Work out how many lines of the listing hold "next", then state only that count.
##############################
-- ==== Sys2Proof/Tests/Slice0.lean ====
section
/-! SUPPORT. Small tests: ill-formed commands, the frame check, one step of each command, and states that meet the
hypotheses of the statements (`met_<statement>`), clause by clause at the values where clauses meet. -/

namespace Sys2Proof.Tests

open Sys2Proof Sys2Proof.Machine

/-! ## States the tests start from -/

/-- A request from node 3 with tag 7 to node 0. -/
def ask (kind : Byte) (args : List Word) : Request := { destination := 0, source := 3, tag := 7, kind, args }

/-- The request stands alone in the Request Queue. -/
def asking (kind : Byte) (args : List Word) (s : State) : State := { s with manager.requests := [ask kind args] }

/-- The state a command answers. -/
def after (o : Result) : State :=
  match o with
  | .next t => t
  | .fault _ | .refused _ => State.reset

/-- The responses that wait after a command, as status and payload. -/
def answers (o : Result) : List (Status × List Word) := (after o).manager.responses.map (fun x => (x.status, x.payload))

/-- All sampled lines low. -/
def low : Lines := { marks := 0, trig0 := false, trig1 := false }

/-- Both links UP. -/
def linked : State := { State.reset with intake.link := ⟨.up, 4, 0⟩, deliveryPort.link := ⟨.up, 4, 0⟩ }

/-- A run in this state, with no sweep in progress. -/
def runs (run : RunState) (s : State) : State := { s with sweeper.run := run }

/-- A sweep in progress. -/
def sweeping (s : State) : State := { s with sweeper.sweep := some ⟨1, 0, false⟩ }

/-- Capture in this state. -/
def captures (c : CaptureState) (s : State) : State := { s with capture.state := c }

/-- The deferred slot. -/
def defers (d : Deferred) (s : State) : State := { s with manager.deferred := d }

/-- A timing request with tag 0 for the entry 0. -/
def timing : InFlight :=
  { tag := 0, index := 0, unit := 2, channel := 5, setting := 1, markers := 0, issueTime := 0, remaining := some 40 }

/-- One request in flight, its tag IN_FLIGHT. -/
def inFlight (e : InFlight) (s : State) : State :=
  { s with tracker.inFlight := [e], tracker.tags := s.tracker.tags.set e.tag .inFlight }

/-- A queued record of five cells. -/
def queuedRecord (id : BitVec 16) : QueuedRecord :=
  { header := { id, cause := .force, shortHead := false, headLost := true, truncated := false, cut := true, s := 0,
                triggerSweep := 1, preBlocks := 0, postBlocks := 0, total := 5 },
    cells := [0, 0, 0, 0, 9], discarded := false }

/-- The Delivery Queue. -/
def queues (qs : List QueuedRecord) (s : State) : State := { s with delivery.queue := qs }

/-- A record frame with this many cells, last or not, abandoned or not. -/
def frame (n : Nat) (last abandoned : Bool) : RecordFrame :=
  { window := .a, windowTag := 9, windowOffset := 0, recordId := 1, recordOffset := 0, first := true, last, abandoned,
    payload := List.replicate n 0 }

/-- The example program of 01: six entries, five of them STORE. -/
def exampleProgram (s : State) : State :=
  { s with
    params.programLength := 6
    sweeper.program := [true, true, false, true, true, true].map (fun b => ⟨0, 0, 0, b⟩) ++ s.sweeper.program.drop 6 }

/-- The record frame in transmission on an UP delivery link. -/
def sends (f : RecordFrame) (s : State) : State :=
  { s with deliveryPort.link := ⟨.up, 4, 0⟩, deliveryPort.lane := some (.record f) }

/-- Window A open with this size. -/
def opened (size : Nat) (s : State) : State := { s with delivery.windowA := ⟨true, size, 0, 9, true, false⟩ }

/-- The request a test puts in the queue executes next. -/
theorem asking_executes (kind : Byte) (args : List Word) (s : State) (h : ∀ q, s.manager.deferred ≠ .resetEngine q) :
    Executes (asking kind args s) (ask kind args) [] := ⟨rfl, h⟩

/-- After reset no RESET_ENGINE is deferred. -/
theorem reset_free : ∀ q, State.reset.manager.deferred ≠ .resetEngine q := by
  intro q h
  cases h

/-! ## Well-formed commands -/

theorem test_wf_accepts_nine_arguments : (Instr.requestArrival (ask 9 (List.replicate 9 0))).wf = true := by decide

theorem test_wf_refuses_ten_arguments : (Instr.requestArrival (ask 9 (List.replicate 10 0))).wf = false := by decide

theorem test_wf_accepts_a_built_passback : (Instr.passbackReceived (buildFrame 9 0xF3 [1, 2])).wf = true := by decide +kernel

theorem test_wf_refuses_a_wrong_check :
    (Instr.passbackReceived { buildFrame 9 0xF3 [1, 2] with check := 0 }).wf = false := by decide +kernel

theorem test_wf_refuses_a_sample_as_passback : (Instr.passbackReceived (buildFrame 2 0xF3 [0, 0, 0, 0, 0])).wf = false := by
  decide +kernel

theorem test_wf_refuses_256_payload_bytes : (Instr.passbackReceived ⟨9, 0xF3, List.replicate 256 0, 0⟩).wf = false := by
  decide +kernel

/-! ## The frame check and the layouts -/

/-- The check of the nine digits is the published one of this generator and start value. -/
theorem test_check_of_the_digits : checkOf [0x31, 0x32, 0x33, 0x34, 0x35, 0x36, 0x37, 0x38, 0x39] = 0x29B1 := by decide +kernel

theorem test_request_frame_bytes :
    (requestFrame (ask 1 [0x01020304])).payload = [7, 1, 1, 1, 2, 3, 4] ∧ (requestFrame (ask 1 [])).node = 0x03 := by decide

theorem test_sample_cell :
    Sample.cell { content := .value 0x8001 true, index := 127, markers := 5, setting := 9 } = 0xA6FF8001 := by decide

theorem test_missing_cell :
    Sample.cell { content := .missing .link, index := 2, markers := 7, setting := 15 } = 0x7F820003 := by decide

theorem test_a_frame_lasts_two_cycles_a_byte : sendCycles 3 = 18 := by decide

theorem test_no_word_spells_a_command : ∀ n w, decodeTableWord n w = none := by
  intro n w
  rfl

/-! ## One step of each command -/

theorem test_echo : answers (exec .echo (asking 1 [5] State.reset)) = [(.done, [5])] := by decide

theorem test_readStatus :
    (answers (exec .readStatus (asking 2 [] State.reset))).map (fun x => (x.2.length, x.2[9]?)) = [(36, some 8192)] := by
  decide

theorem test_setParameter : (after (exec .setParameter (asking 3 [1, 2000] State.reset))).params.sweepPeriod = 2000 := by
  decide

theorem test_setParameter_out_of_range :
    answers (exec .setParameter (asking 3 [1, 1] State.reset)) = [(.badValue, [])] := by decide

theorem test_getParameter : answers (exec .getParameter (asking 4 [9] State.reset)) = [(.done, [9, 40])] := by decide

theorem test_writeProgramEntry :
    (after (exec .writeProgramEntry (asking 5 [0, 2, 5, 1, 1] State.reset))).sweeper.program[0]? = some ⟨2, 5, 1, true⟩ := by
  decide

theorem test_readProgramEntry :
    answers (exec .readProgramEntry (asking 6 [1] State.reset)) = [(.done, [1, 0, 0, 0, 0, 0])] := by decide

theorem test_startRun :
    answers (exec (.startRun low) (asking 7 [] { linked with deliveryPort.link := ⟨.down, 0, 0⟩ })) = [(.done, [0, 2])] := by
  decide

theorem test_startRun_issues_entry_0 :
    ((after (exec (.startRun low) (asking 7 [] linked))).intake.lane =
      some (.convert { tag := 0, unit := 0, channel := 0, setting := 0 })) := by decide

theorem test_stopRun :
    (after (exec .stopRun (asking 8 [] (runs .running State.reset)))).sweeper.run = .stopped ∧
    (after (exec .stopRun (asking 8 [] (runs .running State.reset)))).notices.queue = [.runEnded .stopRequest] := by decide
##############################
_WRITTEN SOLUTION_
2